→ **Assignment**: Each line in the records below, from the one that contains "the next call" to the one that contains "or in completion;", should be reproduced exactly, the first and last included.

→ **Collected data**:
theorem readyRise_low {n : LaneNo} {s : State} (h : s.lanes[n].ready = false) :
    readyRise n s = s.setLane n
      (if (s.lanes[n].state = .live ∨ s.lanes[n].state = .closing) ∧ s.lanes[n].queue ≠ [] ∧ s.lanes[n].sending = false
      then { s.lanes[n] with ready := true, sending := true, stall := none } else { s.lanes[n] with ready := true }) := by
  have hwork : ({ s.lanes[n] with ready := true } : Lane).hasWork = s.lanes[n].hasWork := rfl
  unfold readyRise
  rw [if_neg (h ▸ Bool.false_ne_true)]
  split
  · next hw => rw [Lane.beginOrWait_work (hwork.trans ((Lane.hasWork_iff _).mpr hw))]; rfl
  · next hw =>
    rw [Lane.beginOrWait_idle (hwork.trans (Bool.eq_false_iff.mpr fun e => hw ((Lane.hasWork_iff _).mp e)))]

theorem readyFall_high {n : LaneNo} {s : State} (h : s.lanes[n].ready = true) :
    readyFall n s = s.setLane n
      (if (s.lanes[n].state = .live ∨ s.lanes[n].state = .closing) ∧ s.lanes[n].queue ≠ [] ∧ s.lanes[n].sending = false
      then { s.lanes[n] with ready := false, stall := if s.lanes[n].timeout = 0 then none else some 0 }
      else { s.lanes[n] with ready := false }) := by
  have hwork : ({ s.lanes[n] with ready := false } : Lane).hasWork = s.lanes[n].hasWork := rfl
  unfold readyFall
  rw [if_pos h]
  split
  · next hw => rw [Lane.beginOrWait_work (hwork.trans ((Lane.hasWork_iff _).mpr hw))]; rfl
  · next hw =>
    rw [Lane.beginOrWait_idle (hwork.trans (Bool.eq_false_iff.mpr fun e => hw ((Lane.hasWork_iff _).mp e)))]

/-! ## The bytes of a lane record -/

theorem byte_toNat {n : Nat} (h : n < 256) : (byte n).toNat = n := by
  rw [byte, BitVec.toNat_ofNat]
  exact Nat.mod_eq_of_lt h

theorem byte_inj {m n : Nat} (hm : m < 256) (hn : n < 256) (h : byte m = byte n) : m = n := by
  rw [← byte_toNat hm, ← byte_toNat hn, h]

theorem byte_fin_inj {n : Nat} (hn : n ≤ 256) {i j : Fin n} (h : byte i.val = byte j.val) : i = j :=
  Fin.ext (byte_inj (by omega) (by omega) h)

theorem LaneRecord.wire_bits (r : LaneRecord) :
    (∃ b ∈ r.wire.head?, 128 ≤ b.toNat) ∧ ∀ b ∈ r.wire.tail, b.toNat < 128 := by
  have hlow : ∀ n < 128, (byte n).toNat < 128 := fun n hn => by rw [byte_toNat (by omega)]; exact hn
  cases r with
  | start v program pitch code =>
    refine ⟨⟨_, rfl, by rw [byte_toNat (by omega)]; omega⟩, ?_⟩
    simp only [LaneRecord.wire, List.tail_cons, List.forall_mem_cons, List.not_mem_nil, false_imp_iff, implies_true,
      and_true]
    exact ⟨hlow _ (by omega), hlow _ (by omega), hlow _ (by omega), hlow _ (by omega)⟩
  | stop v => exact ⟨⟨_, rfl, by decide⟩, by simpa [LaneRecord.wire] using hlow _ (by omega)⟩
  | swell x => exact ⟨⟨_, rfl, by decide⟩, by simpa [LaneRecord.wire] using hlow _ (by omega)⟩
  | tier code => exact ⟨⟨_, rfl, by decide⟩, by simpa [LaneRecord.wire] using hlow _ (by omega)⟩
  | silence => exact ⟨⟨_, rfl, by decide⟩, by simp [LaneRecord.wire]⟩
==
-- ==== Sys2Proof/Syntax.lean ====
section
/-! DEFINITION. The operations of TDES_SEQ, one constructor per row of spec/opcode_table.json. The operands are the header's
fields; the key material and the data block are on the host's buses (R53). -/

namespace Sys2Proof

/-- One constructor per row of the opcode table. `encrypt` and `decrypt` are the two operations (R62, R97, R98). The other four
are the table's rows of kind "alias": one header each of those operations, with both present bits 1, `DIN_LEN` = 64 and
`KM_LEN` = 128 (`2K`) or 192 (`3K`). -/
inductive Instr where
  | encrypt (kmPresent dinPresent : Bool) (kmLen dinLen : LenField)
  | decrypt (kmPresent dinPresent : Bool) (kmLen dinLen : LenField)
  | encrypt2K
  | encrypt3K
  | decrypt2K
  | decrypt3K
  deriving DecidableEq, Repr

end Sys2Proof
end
--
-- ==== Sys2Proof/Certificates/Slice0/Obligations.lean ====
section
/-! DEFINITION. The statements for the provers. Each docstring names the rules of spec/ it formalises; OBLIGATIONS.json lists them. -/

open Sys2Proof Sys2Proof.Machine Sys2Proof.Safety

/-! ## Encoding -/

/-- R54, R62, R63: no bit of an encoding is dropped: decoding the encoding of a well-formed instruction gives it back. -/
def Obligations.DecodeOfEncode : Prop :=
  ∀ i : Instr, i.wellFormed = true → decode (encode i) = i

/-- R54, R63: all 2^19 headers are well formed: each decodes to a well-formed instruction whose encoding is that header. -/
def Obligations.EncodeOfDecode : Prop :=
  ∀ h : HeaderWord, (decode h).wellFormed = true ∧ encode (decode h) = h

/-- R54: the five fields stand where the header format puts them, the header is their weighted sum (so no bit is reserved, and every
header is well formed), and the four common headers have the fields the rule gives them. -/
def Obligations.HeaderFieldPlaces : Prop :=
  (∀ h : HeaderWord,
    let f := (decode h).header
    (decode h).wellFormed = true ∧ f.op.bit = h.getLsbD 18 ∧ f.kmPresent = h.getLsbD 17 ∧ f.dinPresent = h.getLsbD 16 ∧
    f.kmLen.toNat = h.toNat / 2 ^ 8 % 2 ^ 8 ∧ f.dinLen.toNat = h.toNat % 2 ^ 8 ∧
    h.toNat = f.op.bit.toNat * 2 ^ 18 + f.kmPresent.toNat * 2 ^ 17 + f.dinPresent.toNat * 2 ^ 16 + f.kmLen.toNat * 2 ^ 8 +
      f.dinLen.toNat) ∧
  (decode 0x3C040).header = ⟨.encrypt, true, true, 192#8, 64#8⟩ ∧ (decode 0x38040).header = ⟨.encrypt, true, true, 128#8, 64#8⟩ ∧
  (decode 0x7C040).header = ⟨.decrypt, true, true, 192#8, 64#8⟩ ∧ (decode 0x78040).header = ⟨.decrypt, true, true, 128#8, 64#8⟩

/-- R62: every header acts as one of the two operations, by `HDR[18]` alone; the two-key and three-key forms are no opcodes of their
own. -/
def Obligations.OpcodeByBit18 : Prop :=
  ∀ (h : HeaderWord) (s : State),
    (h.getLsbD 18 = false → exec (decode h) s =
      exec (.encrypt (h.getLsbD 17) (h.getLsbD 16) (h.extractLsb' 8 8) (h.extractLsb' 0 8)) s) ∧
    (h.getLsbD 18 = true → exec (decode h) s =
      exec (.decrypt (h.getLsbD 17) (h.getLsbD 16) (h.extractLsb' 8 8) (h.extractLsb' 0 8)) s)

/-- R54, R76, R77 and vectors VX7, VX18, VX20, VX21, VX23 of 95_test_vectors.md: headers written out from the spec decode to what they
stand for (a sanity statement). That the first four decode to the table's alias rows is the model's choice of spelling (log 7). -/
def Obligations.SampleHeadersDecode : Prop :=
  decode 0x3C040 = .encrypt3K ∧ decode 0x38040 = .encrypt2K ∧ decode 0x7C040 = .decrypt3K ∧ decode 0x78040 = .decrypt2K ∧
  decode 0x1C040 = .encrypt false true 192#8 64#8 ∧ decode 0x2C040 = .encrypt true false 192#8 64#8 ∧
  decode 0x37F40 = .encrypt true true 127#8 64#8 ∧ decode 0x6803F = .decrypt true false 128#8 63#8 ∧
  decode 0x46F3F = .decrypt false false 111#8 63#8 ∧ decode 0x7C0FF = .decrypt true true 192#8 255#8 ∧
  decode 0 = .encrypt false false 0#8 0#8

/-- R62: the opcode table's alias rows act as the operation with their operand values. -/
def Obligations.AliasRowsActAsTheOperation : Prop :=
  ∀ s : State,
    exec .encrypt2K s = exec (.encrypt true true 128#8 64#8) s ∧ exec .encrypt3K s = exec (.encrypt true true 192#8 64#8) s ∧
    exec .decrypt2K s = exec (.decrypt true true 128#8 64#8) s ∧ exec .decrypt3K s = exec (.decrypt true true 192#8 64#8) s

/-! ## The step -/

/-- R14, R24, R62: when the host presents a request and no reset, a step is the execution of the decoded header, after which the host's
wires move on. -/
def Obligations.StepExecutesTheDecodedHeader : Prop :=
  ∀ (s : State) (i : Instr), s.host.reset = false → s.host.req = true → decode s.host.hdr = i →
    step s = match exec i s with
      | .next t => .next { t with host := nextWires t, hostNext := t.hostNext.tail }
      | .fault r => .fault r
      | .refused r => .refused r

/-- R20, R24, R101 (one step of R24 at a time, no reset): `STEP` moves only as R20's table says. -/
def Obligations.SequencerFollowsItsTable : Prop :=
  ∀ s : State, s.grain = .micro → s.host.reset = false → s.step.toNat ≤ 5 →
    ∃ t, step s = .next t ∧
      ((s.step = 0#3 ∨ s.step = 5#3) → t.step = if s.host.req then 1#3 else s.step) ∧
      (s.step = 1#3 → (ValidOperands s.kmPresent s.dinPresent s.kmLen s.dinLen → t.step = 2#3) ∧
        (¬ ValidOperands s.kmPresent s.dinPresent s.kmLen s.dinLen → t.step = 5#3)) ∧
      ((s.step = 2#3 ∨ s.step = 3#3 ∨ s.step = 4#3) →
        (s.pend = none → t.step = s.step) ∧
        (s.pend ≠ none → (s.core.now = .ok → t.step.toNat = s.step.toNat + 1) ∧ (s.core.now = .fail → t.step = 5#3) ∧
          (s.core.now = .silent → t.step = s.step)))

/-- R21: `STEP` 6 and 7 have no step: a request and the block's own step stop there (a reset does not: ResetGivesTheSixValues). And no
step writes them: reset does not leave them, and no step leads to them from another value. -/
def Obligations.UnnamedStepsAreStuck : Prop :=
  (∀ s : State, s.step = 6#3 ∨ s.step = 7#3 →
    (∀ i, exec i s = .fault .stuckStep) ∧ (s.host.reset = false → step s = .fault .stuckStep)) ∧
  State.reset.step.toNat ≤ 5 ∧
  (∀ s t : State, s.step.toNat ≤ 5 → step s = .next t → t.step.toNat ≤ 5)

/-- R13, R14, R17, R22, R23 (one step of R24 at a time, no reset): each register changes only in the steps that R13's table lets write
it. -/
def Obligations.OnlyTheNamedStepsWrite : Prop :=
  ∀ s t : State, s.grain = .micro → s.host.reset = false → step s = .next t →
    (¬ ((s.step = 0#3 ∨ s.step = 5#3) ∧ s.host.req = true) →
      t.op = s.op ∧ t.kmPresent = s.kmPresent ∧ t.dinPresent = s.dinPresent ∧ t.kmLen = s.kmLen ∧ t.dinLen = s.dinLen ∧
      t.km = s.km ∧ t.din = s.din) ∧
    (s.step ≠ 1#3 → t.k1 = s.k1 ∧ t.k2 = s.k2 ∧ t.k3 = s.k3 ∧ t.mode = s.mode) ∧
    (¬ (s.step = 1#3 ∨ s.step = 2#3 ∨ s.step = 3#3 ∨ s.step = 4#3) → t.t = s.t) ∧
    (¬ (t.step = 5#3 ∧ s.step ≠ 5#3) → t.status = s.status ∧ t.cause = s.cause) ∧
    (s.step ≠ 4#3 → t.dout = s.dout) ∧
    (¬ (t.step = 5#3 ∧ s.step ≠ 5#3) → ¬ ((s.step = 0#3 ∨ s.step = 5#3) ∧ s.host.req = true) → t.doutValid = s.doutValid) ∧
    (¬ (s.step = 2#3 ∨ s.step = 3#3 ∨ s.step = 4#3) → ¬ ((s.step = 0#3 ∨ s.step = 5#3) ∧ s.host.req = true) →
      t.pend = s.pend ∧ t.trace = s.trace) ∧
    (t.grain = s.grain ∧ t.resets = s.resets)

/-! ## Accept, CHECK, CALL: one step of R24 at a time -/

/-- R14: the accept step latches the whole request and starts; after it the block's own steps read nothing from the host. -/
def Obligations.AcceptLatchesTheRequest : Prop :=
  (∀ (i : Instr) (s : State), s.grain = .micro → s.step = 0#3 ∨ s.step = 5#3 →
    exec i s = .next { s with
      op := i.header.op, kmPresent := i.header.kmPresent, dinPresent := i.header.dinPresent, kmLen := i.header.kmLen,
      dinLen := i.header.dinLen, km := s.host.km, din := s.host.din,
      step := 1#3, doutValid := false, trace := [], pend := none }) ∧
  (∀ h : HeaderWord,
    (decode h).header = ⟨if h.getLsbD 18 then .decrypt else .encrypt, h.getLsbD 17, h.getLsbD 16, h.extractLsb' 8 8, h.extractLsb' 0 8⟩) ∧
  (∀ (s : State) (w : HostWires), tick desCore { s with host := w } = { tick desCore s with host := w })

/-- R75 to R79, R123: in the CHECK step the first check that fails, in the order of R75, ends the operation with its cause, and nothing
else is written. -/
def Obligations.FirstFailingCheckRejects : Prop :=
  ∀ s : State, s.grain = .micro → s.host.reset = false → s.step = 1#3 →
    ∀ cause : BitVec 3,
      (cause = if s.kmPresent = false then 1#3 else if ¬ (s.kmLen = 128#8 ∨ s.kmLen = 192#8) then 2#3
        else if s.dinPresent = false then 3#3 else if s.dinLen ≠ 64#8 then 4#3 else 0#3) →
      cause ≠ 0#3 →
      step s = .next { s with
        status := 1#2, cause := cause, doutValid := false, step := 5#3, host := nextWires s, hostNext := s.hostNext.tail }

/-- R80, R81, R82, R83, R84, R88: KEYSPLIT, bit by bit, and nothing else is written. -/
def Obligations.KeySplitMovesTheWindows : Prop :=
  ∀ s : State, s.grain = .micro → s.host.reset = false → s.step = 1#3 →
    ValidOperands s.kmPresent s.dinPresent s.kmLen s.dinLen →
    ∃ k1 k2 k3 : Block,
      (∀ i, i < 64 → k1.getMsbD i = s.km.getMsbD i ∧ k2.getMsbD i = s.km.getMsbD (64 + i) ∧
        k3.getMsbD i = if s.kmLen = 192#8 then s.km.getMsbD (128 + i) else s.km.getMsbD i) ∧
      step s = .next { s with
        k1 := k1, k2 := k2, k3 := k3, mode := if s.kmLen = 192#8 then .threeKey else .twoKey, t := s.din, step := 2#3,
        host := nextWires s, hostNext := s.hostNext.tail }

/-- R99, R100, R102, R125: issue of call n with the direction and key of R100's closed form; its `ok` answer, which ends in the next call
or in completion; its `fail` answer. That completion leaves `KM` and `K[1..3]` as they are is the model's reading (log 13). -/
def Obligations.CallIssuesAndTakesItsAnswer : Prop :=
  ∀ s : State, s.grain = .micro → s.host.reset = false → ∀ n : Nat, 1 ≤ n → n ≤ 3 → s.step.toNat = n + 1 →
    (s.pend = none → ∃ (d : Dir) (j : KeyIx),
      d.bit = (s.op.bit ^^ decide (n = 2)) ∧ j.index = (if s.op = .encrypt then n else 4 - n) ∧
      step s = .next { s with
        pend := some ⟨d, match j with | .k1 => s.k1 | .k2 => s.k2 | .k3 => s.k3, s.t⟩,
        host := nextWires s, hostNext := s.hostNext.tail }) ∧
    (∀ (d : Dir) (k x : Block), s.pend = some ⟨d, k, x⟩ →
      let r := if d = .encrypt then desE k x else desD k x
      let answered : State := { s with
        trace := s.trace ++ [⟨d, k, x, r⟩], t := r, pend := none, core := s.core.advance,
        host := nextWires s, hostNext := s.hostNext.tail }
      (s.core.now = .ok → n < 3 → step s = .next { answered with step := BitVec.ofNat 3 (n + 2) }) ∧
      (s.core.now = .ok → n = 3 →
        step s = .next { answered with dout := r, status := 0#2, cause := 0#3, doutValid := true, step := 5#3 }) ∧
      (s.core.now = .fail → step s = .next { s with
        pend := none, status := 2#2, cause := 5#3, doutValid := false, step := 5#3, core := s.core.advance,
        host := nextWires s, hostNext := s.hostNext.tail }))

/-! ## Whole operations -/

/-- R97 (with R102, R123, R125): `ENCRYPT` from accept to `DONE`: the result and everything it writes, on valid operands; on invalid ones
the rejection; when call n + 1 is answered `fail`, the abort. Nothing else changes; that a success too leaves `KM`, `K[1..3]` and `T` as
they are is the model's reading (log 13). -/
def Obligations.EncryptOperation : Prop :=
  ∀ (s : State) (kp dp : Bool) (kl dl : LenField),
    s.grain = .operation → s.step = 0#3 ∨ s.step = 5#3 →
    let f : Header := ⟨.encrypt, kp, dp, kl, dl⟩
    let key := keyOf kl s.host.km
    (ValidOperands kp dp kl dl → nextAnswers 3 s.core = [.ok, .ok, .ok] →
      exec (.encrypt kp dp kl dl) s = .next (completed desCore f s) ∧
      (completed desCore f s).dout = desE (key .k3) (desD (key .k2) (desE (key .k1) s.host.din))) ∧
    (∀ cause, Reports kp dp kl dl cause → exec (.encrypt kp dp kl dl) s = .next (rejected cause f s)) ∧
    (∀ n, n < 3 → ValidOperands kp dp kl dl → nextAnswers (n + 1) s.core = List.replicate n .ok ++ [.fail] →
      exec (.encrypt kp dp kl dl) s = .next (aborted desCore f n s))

→ **Expected output**:
/-- R99, R100, R102, R125: issue of call n with the direction and key of R100's closed form; its `ok` answer, which ends in the next call
or in completion; its `fail` answer. That completion leaves `KM` and `K[1..3]` as they are is the model's reading (log 13). -/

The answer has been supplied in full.